In the case of East Germany, there were a number of factors. Gorbachev, running out money, Western TV, the ruling generation being out of touch with the population who were one or two generations younger. They all played a part. But I learned a new perspective last night from one of the speakers (as I predicted, there were speeches as well as music).

9 October 1989 (not a typo, a month before the wall came down) was the first unsanctioned demonstration in Leipzig, as in unsanctioned by the Party. Previous demonstrations had been smaller, this one included about 70,000 people. The local population knew that water cannons were being brought in, the hospitals had extra blood supplies ready, the police and Stasi were out in force. And the ordinary citizens went out anyway, knowing what could happen, but knowing also that they had to. It was described as the day East Germany lost its fear.

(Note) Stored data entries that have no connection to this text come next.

-- ==== Sys2Proof/Laws/LaneRows.lean ====
section
/-!
SUPPORT. How the meanings of lane instructions and of the sequencer's instructions meet their rows: what
`queueLanes` leaves after the issue of an instruction is what `Queued` says, and what `flow` leaves is what the row's
`move` says.
-/

namespace Sys2Proof.Claims

open Sys2Proof.Machine

theorem sameFlow_gangMode {v w : Warp} (h : SameFlow v w) (sl) : gangMode v sl = gangMode w sl := h.mode _

/-- The read cycle's state still holds the issuing warp. -/
theorem read_warp {f : Form} {s k sl w} (h : Issues f s k sl w) :
    ∃ v, tfind (readAt f s k sl w).warps k = some v ∧ SameFlow v w := by
  obtain ⟨v, hv, e⟩ := keepsFlow_grantFor f s k sl w k w h.warp
  obtain ⟨x, hx, e'⟩ := keepsFlow_readCycle f s (grantFor f s k sl w).2 k sl w v hv
  exact ⟨x, hx, e'.trans e⟩

/-- An instruction whose meaning queues what its row says completes as its row says. -/
theorem lane_done (row : LaneRow) (i : Instr) (hlat : 2 ≤ row.lat)
    (hpre : ∀ s k, KeepsFlow k s (row.pre s k))
    (hex : ∀ s, exec i s = issue row.form (passing fun s k sl =>
      let s1 := row.pre s k
      queueLanes s1 k sl (row.dest (warpAt s1 k)) row.lat row.lanes (row.res s1 (warpAt s1 k) sl)) s) :
    LaneCompletes i row := by
  intro s k sl w h
  obtain ⟨v, hv, e⟩ := read_warp h
  obtain ⟨u, hu, e'⟩ := hpre (readAt row.form s k sl w) k v hv
  have e2 := e'.trans e
  have hlen : u.slices.length = 8 := e2.length.trans h.slices
  set r := readAt row.form s k sl w with hr
  obtain ⟨x, hx, hxl, hxs⟩ := queueLanes_slice (sl := sl) (row.dest u) row.lat row.lanes (row.res (row.pre r k) u sl) hu hlen
  have hd := issue_done (f := row.form) (eff := passing fun s k sl =>
      let s1 := row.pre s k
      queueLanes s1 k sl (row.dest (warpAt s1 k)) row.lat row.lanes (row.res s1 (warpAt s1 k) sl)) h.issuer h.warp h.fence h.accepted h.inRange h.clear h.room h.granted rfl
  refine ⟨_, (hex s).trans hd, fun j hj => ?_⟩
  have hug : warpAt (row.pre r k) k = u := warpAt_of_tfind hu
  have hg : tfind (modGang (queueLanes (row.pre r k) k sl (row.dest u) row.lat row.lanes (row.res (row.pre r k) u sl)) k sl Slice.advance).warps k = some (eachSlice (bitsOf 8 sl) (fun _ => Slice.advance) x) := tfind_modGang sl _ hx
  have hj8 : j < 8 := (mem_bitsOf.1 hj).1
  have hsl : sliceAt (eachSlice (bitsOf 8 sl) (fun _ => Slice.advance) x) j = (sliceAt x j).advance :=
    sliceAt_eachSlice_mem _ _ _ _ hj (nodup_bitsOf 8 sl) (by omega)
  rw [hxs j, if_pos hj] at hsl
  have hf := finishIssue_slice (f := row.form)
    (held := heldValues row.form (if row.form.ownBanks then modGang (queueLanes (row.pre r k) k sl (row.dest u) row.lat
      row.lanes (row.res (row.pre r k) u sl)) k sl Slice.advance else r) k sl) (sl := sl) hg (by simp [hxl]) j hj
  rw [← hug] at hf
  constructor
  · unfold Queued
    refine ⟨{ laneResult u (row.dest u) row.lat row.lanes (row.res (row.pre r k) u sl) j with left := row.lat - 1 }, ?_, ?_⟩
    · refine (congrArg List.getLast? hf.2).trans ?_
      rw [hsl]
      simp [afterTick, Slice.advance, Result.tick, laneResult]
      exact .inl (by omega)
    · rw [hug]
      refine ⟨rfl, rfl, rfl, by simp [laneResult], fun i hi hm => ?_, ?_⟩
      · simp [laneResult, lget, hi, hm]
      · simp only [laneResult]
        congr 1
        simp only [List.map_map]
        apply List.map_congr_left
        intro a _
        simp only [Function.comp]
        split <;> rfl
  · refine (hf.1.pc).trans ?_
    rw [hsl]
    simp [Slice.advance, e2.pc]


/-- An instruction whose effect moves the slices of its gang as its row says completes as its row says. -/
theorem flow_done {i : Instr} {row : FlowRow} {s k sl w} (h : Issues row.form s k sl w)
    (eff : State → Nat → BitVec 8 → Eff) (g : Nat → Slice → Slice)
    (hex : exec i s = issue row.form eff s)
    (he : eff (readAt row.form s k sl w) k sl = flow (readAt row.form s k sl w) k sl g)
    (hg : ∀ j ∈ bitsOf 8 sl, SameSlice (g j (sliceOf (readAt row.form s k sl w) k j))
      (row.move (readAt row.form s k sl w) (warpAt (readAt row.form s k sl w) k) j (sliceOf (readAt row.form s k sl w) k j))) :
    ∃ t, exec i s = .next t ∧ ∀ j ∈ bitsOf 8 sl, SameSlice (sliceOf t k j)
      (row.move (readAt row.form s k sl w) (warpAt (readAt row.form s k sl w) k) j (sliceOf (readAt row.form s k sl w) k j)) := by
  obtain ⟨v, hv, e⟩ := read_warp h
  have hd := issue_done h.issuer h.warp h.fence h.accepted h.inRange h.clear h.room h.granted he
  refine ⟨_, hex.trans hd, fun j hj => ?_⟩
  have hlen : v.slices.length = 8 := e.length.trans h.slices
  have hj8 : j < 8 := (mem_bitsOf.1 hj).1
  have hw := tfind_foldSlices (bitsOf 8 sl) g hv
  have hf := finishIssue_slice (f := row.form)
    (held := heldValues row.form (if row.form.ownBanks then
      (bitsOf 8 sl).foldl (fun s j => modSlice s k j (g j)) (readAt row.form s k sl w)
      else readAt row.form s k sl w) k sl) (sl := sl) hw (by simp [hlen]) j hj
  refine hf.1.trans ?_
  rw [sliceAt_eachSlice_mem _ _ _ _ hj (nodup_bitsOf 8 sl) (hlen ▸ hj8)]
  have := hg j hj
  simp only [sliceOf, warpAt_of_tfind hv] at this ⊢
  exact this

end Sys2Proof.Claims
end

And there it is. Losing our fear. I think that’s the thing that, however experienced and capable we are, holds us back again and again. Fear of what might happen, of what might not happen, of change.

Berlin - television tower from Hackescher Markt

And so, for me, the fall of the Wall, and what has become of Berlin, shows us what can happen when we lose that fear. It allows us to break through the limitations we have implicitly put on ourselves and discover something new, something better in ourselves.

The trigger, the thing that can push us to embrace something new rather than stay where we have been, can be external,but it always involves an internal choice. And, once again, I come back to my belief that books can be that trigger in our heads, give us a different perspective that allows us to see something new, or see something for the first time that has always been there. And then to decide to do something differently, to be better than we were before. Even when everyone says it can’t be done. Because until 9 November 1989, everyone said the Wall would never come down.